Although the majority of studies stated that they used a random allocation to determine the order of the recovery intervention modalities, none of these studies reported their method of random allocation used. This absence of detail makes it unclear if there were any risk of bias associated with their respective randomization procedures, which is why details about the method of sequence generation are recommended (16). In addition, 2 of the studies either did not randomize or were confusing as to whether randomization was used. Although one of these studies (36) only performed 1 recovery intervention session for each of their studies, in their protocol design, they did not randomize which leg received the NMES treatment. That is, in all cases, the right leg received NMES and left leg received PAS recovery. Another possible consideration with their design protocol, apart from the issue of randomization, may be that systemic factors make it more difficult to assess the direct effects of NMES on the stimulated limb, especially as direct systemic blood flow to and from the limb during stimulation was not controlled. That is, because as suggested by the authors, NMES can exert systemic and peripheral effects, the use of NMES on one limb and not the other would not only directly affect the stimulated limb but also affect systemic blood flow as a whole, which could carry over into the opposite leg, thus confounding results. The other study (35) did not appear to use a randomized process to select the order of their recovery intervention. However, they did not make it definitively clear whether they used a randomization process.
Regarding blinding procedures for the recovery intervention protocols used, no study implemented an NMES sham for any of their interventions. This does provide a limitation to studies and must be considered when interpreting results found. However, it is important to recognize that implementing an effective sham NMES intervention for studies of this nature would likely be difficult.

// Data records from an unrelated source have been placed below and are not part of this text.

-- ==== Sys2Proof/Laws/Fields.lean ====
section
/-! SUPPORT. The field primitives Get and Put (42_decode.md R172): what each gives bit by bit, and how a Put is seen
by a Get of the same field and of a disjoint one. -/

namespace Sys2Proof.Machine

@[simp] theorem putField_length (b : List Byte) (p : FieldPos) (v : Byte) :
    (putField b p v).length = b.length := by
  simp [putField]

theorem ones_getLsbD_table : ∀ w < 9, ∀ k < 8, ((1#8 <<< w) - 1#8).getLsbD k = decide (k < w) := by decide

theorem ones_toNat_table : ∀ w < 9, ((1#8 <<< w) - 1#8).toNat = 2 ^ w - 1 := by decide

/-- Bit k of a field's mask: set below its width. -/
theorem fieldOnes_getLsbD (p : FieldPos) (h : p.width ≤ 8) (k : Nat) :
    (fieldOnes p).getLsbD k = decide (k < p.width) := by
  by_cases hk : k < 8
  · exact ones_getLsbD_table _ (by omega) _ hk
  · rw [BitVec.getLsbD_of_ge _ _ (by omega)]
    simp only [Bool.false_eq, decide_eq_false_iff_not, not_lt]
    omega

/-- A value cut to a field's width is the value modulo two to the width. -/
theorem and_fieldOnes_toNat (p : FieldPos) (h : p.width ≤ 8) (v : Byte) :
    (v &&& fieldOnes p).toNat = v.toNat % 2 ^ p.width := by
  have : (fieldOnes p).toNat = 2 ^ p.width - 1 := ones_toNat_table _ (by omega)
  rw [BitVec.toNat_and, this, Nat.and_two_pow_sub_one_eq_mod]

/-- Bit k of what Get gives. -/
theorem getField_getLsbD (b : List Byte) (p : FieldPos) (h : p.width ≤ 8) (k : Nat) :
    (getField b p).getLsbD k = (decide (k < p.width) && (b.getD p.byte 0x00).getLsbD (p.lo + k)) := by
  simp only [getField, BitVec.getLsbD_and, BitVec.getLsbD_ushiftRight, fieldOnes_getLsbD p h]
  rw [Bool.and_comm]

/-- What Get gives, as a number. -/
theorem getField_toNat (b : List Byte) (p : FieldPos) (h : p.width ≤ 8) :
    (getField b p).toNat = (b.getD p.byte 0x00).toNat / 2 ^ p.lo % 2 ^ p.width := by
  simp only [getField]
  rw [and_fieldOnes_toNat p h, BitVec.toNat_ushiftRight, Nat.shiftRight_eq_div_pow]

/-- Bit k of byte j after a Put: the value's bit inside the field, the old bit outside it. -/
theorem putField_getLsbD (b : List Byte) (p : FieldPos) (v : Byte) (j k : Nat)
    (hb : p.byte < b.length) (hw : p.lo + p.width ≤ 8) (hk : k < 8) :
    ((putField b p v).getD j 0x00).getLsbD k =
      if j = p.byte ∧ p.lo ≤ k ∧ k < p.lo + p.width then v.getLsbD (k - p.lo)
      else (b.getD j 0x00).getLsbD k := by
  have hw8 : p.width ≤ 8 := by omega
  by_cases hj : j = p.byte
  · subst hj
    simp only [putField, List.getD_eq_getElem?_getD, List.getElem?_set_self hb, Option.getD_some,
      BitVec.getLsbD_or, BitVec.getLsbD_and, BitVec.getLsbD_not, BitVec.getLsbD_shiftLeft,
      fieldOnes_getLsbD p hw8, hk, decide_true, Bool.true_and, true_and]
    by_cases h1 : p.lo ≤ k
    · by_cases h2 : k < p.lo + p.width
      · have e1 : decide (k < p.lo) = false := by simpa using h1
        have e2 : decide (k - p.lo < p.width) = true := by simp only [decide_eq_true_eq]; omega
        simp [h1, h2, e1, e2]
      · have e2 : decide (k - p.lo < p.width) = false := by simp only [decide_eq_false_iff_not]; omega
        simp [h2, e2]
    · have e1 : decide (k < p.lo) = true := by simp only [decide_eq_true_eq]; omega
      simp [h1, e1]
  · have : (putField b p v).getD j 0x00 = b.getD j 0x00 := by
      simp only [putField, List.getD_eq_getElem?_getD]
      rw [List.getElem?_set_ne (fun h => hj h.symm)]
    rw [this, if_neg (fun h => hj h.1)]

/-- A Get of the field just put gives the value, cut to the width. -/
theorem getField_putField_same (b : List Byte) (p : FieldPos) (v : Byte)
    (hb : p.byte < b.length) (hw : p.lo + p.width ≤ 8) :
    getField (putField b p v) p = v &&& fieldOnes p := by
  apply BitVec.eq_of_getLsbD_eq
  intro k hk
  have hw8 : p.width ≤ 8 := by omega
  rw [getField_getLsbD _ _ hw8, BitVec.getLsbD_and, fieldOnes_getLsbD p hw8]
  by_cases h : k < p.width
  · rw [putField_getLsbD b p v _ _ hb hw (by omega), if_pos (by omega)]
    simp [h]
  · simp [h]

/-- A Get of a field disjoint from the one just put gives what it gave before. -/
theorem getField_putField_disjoint (b : List Byte) (p q : FieldPos) (v : Byte)
    (hb : p.byte < b.length) (hp : p.lo + p.width ≤ 8) (hq : q.lo + q.width ≤ 8)
    (hd : FieldPos.disjoint p q = true) :
    getField (putField b p v) q = getField b q := by
  apply BitVec.eq_of_getLsbD_eq
  intro k hk
  have hq8 : q.width ≤ 8 := by omega
  rw [getField_getLsbD _ _ hq8, getField_getLsbD _ _ hq8]
  by_cases h : k < q.width
  · simp only [FieldPos.disjoint, decide_eq_true_eq] at hd
    rw [putField_getLsbD b p v _ _ hb hp (by omega), if_neg (by omega)]
  · simp [h]

end Sys2Proof.Machine
end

With regard to participant's familiarization sessions before the implementation of the recovery intervention protocols, only 3 of the studies had implemented a familiarization session before the first recovery intervention session. However, it must be noted that for 4 of the other studies that did not implement a familiarization session (27,30,31,35), they all used highly trained athletes performing exercises that were very familiar and specific to their everyday activities. This should make it far less likely that familiarization effects could interfere with the data collection, compared with, for example, if they were untrained populations or performing unfamiliar exercises to them. The implementation of a familiarization session was not applicable to 2 of the studies (22,32) because they used nontrained populations who performed exercise protocols that were designed to induce muscle soreness.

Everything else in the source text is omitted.